Work to complete
In the listing below, the line containing "theorem advance_setR (s" marks the end; copy exactly every line from the first through that one.

Source data
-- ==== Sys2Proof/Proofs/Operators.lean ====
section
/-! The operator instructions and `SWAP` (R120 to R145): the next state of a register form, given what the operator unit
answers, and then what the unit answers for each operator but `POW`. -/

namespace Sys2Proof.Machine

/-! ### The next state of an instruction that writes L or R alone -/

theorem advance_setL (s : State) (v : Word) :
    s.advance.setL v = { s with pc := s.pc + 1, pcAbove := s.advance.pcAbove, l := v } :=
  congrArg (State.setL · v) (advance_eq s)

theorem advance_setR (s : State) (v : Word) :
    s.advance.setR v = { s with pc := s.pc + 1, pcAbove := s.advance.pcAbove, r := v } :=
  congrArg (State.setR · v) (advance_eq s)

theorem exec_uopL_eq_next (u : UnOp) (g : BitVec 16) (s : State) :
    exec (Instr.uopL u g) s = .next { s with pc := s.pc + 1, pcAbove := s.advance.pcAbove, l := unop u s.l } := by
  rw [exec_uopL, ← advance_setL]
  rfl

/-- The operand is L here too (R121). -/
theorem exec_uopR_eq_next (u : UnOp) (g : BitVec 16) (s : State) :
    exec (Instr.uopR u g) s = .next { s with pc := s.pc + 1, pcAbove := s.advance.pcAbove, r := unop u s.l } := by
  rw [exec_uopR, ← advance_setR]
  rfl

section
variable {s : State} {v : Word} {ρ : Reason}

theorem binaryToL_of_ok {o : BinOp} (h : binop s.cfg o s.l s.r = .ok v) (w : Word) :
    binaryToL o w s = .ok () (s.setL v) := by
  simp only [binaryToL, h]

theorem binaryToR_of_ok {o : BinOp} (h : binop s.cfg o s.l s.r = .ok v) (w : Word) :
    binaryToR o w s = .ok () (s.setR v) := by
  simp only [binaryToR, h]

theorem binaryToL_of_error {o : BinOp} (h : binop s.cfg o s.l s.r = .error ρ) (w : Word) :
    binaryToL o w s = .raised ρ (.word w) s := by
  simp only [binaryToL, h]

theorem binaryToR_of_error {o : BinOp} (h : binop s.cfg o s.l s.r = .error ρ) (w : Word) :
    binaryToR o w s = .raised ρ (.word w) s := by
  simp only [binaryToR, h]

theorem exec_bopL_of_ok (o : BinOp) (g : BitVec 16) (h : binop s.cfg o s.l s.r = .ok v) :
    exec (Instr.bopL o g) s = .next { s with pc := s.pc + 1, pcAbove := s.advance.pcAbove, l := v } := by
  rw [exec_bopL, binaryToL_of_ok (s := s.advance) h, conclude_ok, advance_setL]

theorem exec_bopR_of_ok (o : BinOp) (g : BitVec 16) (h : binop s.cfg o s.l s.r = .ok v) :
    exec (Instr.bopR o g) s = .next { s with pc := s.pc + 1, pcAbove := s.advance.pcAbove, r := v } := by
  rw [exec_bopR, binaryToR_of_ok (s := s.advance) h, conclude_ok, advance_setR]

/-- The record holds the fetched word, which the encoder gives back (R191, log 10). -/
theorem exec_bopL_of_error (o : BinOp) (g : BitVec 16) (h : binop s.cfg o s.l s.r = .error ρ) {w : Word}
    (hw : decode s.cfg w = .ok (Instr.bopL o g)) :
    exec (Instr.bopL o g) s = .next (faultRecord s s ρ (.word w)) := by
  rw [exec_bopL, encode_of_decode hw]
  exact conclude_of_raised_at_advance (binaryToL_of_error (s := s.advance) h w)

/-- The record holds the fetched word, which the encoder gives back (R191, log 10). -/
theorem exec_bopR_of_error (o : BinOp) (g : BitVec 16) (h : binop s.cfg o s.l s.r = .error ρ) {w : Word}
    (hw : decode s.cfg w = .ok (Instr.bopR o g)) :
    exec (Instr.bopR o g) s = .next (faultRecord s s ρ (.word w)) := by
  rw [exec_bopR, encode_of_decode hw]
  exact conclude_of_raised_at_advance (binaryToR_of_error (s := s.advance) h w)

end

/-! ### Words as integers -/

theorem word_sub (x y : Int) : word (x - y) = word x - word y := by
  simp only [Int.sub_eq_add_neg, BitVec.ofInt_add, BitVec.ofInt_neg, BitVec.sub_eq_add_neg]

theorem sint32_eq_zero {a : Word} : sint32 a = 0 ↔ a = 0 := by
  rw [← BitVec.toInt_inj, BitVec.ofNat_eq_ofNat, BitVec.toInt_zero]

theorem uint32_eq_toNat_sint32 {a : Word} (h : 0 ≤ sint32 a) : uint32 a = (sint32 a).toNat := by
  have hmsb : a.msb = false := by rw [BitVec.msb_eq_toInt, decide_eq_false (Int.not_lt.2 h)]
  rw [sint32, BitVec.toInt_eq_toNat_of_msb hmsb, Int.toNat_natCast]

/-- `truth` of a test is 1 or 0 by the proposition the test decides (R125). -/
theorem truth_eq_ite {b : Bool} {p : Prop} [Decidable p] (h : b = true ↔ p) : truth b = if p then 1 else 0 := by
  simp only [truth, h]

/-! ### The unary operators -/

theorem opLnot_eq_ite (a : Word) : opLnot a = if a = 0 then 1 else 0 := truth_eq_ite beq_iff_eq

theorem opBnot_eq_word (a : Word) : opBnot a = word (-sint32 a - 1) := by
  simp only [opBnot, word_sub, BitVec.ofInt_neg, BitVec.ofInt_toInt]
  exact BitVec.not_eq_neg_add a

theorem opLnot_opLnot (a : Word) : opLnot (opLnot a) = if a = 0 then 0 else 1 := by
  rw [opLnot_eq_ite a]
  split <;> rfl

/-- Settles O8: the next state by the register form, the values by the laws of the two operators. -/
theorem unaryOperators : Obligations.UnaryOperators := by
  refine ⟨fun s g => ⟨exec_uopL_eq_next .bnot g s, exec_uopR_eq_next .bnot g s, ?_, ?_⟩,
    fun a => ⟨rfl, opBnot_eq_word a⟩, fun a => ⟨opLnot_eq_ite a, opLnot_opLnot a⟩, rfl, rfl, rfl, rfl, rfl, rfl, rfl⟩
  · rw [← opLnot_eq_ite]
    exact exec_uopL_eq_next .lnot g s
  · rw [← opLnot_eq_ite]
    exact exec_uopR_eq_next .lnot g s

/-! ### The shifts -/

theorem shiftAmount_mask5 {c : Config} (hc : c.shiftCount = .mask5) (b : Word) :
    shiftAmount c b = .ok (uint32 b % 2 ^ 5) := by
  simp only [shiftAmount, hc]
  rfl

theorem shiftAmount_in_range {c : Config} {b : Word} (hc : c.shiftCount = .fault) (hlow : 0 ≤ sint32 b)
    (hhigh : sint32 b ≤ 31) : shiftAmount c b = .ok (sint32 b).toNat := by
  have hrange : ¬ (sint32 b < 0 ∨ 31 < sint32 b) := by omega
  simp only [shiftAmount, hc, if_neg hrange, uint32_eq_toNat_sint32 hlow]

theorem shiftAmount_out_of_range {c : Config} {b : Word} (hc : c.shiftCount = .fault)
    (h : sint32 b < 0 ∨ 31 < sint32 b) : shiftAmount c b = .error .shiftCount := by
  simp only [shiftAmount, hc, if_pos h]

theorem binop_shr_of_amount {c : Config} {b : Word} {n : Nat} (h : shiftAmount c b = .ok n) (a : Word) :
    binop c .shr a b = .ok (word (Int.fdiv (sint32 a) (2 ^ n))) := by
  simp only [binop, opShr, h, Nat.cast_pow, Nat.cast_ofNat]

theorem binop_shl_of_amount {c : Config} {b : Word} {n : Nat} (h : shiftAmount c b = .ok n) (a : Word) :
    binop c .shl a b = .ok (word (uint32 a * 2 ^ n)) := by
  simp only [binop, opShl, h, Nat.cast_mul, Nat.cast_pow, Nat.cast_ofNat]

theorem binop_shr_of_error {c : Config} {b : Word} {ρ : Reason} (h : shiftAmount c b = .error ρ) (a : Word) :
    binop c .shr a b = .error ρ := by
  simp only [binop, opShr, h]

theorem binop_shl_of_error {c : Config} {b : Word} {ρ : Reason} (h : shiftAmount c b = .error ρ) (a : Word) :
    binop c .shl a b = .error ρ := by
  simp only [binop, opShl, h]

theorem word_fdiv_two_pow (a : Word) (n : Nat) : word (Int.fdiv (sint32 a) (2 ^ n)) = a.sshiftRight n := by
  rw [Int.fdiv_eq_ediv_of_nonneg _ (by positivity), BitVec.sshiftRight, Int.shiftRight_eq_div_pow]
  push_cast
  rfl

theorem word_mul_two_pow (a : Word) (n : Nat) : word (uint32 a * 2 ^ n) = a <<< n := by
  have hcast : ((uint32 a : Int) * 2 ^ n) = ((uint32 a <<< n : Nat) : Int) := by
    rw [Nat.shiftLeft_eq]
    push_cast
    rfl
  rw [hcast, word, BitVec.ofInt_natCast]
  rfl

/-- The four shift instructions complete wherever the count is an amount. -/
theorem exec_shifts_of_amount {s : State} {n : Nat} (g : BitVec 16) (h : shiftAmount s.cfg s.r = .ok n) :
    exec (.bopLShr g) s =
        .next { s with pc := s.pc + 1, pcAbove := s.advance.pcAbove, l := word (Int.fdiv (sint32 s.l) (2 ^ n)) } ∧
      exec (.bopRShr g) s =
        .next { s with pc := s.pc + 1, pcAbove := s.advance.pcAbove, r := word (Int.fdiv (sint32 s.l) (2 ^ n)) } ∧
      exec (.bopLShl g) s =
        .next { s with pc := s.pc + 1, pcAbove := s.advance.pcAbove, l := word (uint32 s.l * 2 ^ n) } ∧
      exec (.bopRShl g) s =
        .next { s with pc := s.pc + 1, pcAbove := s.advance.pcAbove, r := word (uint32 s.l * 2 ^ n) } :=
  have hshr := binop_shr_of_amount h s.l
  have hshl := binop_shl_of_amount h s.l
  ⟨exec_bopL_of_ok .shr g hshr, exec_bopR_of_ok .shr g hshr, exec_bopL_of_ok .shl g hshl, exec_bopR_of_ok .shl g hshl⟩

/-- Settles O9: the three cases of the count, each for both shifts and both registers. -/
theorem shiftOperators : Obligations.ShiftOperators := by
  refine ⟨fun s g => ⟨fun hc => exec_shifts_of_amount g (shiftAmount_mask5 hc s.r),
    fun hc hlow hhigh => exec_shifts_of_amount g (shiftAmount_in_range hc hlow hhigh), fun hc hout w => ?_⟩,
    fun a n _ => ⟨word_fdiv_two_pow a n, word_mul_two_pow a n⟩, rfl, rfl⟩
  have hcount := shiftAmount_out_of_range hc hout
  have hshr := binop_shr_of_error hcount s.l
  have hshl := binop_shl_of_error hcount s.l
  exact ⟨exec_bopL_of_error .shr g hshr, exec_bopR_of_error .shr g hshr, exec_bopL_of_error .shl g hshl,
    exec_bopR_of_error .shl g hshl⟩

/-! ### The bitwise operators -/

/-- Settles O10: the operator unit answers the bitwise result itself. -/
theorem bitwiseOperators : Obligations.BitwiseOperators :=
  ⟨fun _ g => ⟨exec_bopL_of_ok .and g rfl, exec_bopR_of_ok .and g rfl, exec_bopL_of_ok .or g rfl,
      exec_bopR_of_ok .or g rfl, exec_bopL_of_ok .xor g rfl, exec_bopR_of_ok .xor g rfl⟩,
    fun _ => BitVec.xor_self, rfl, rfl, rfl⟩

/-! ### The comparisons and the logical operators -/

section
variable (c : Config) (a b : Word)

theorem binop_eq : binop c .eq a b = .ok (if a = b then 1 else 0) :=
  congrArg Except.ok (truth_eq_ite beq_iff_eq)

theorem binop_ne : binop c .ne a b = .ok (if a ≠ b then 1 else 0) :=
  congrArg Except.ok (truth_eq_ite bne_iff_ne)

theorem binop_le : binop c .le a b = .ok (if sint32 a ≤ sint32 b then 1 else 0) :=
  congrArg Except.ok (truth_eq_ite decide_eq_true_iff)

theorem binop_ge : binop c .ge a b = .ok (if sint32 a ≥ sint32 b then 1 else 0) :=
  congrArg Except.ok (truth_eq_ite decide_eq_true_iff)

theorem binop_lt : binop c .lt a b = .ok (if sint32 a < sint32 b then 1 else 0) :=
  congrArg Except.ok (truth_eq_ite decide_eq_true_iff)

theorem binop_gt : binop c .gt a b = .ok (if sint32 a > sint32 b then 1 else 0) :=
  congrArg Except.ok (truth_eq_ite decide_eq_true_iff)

Output of the exercise
-- ==== Sys2Proof/Proofs/Operators.lean ====
section
/-! The operator instructions and `SWAP` (R120 to R145): the next state of a register form, given what the operator unit
answers, and then what the unit answers for each operator but `POW`. -/

namespace Sys2Proof.Machine

/-! ### The next state of an instruction that writes L or R alone -/

theorem advance_setL (s : State) (v : Word) :
    s.advance.setL v = { s with pc := s.pc + 1, pcAbove := s.advance.pcAbove, l := v } :=
  congrArg (State.setL · v) (advance_eq s)

theorem advance_setR (s : State) (v : Word) :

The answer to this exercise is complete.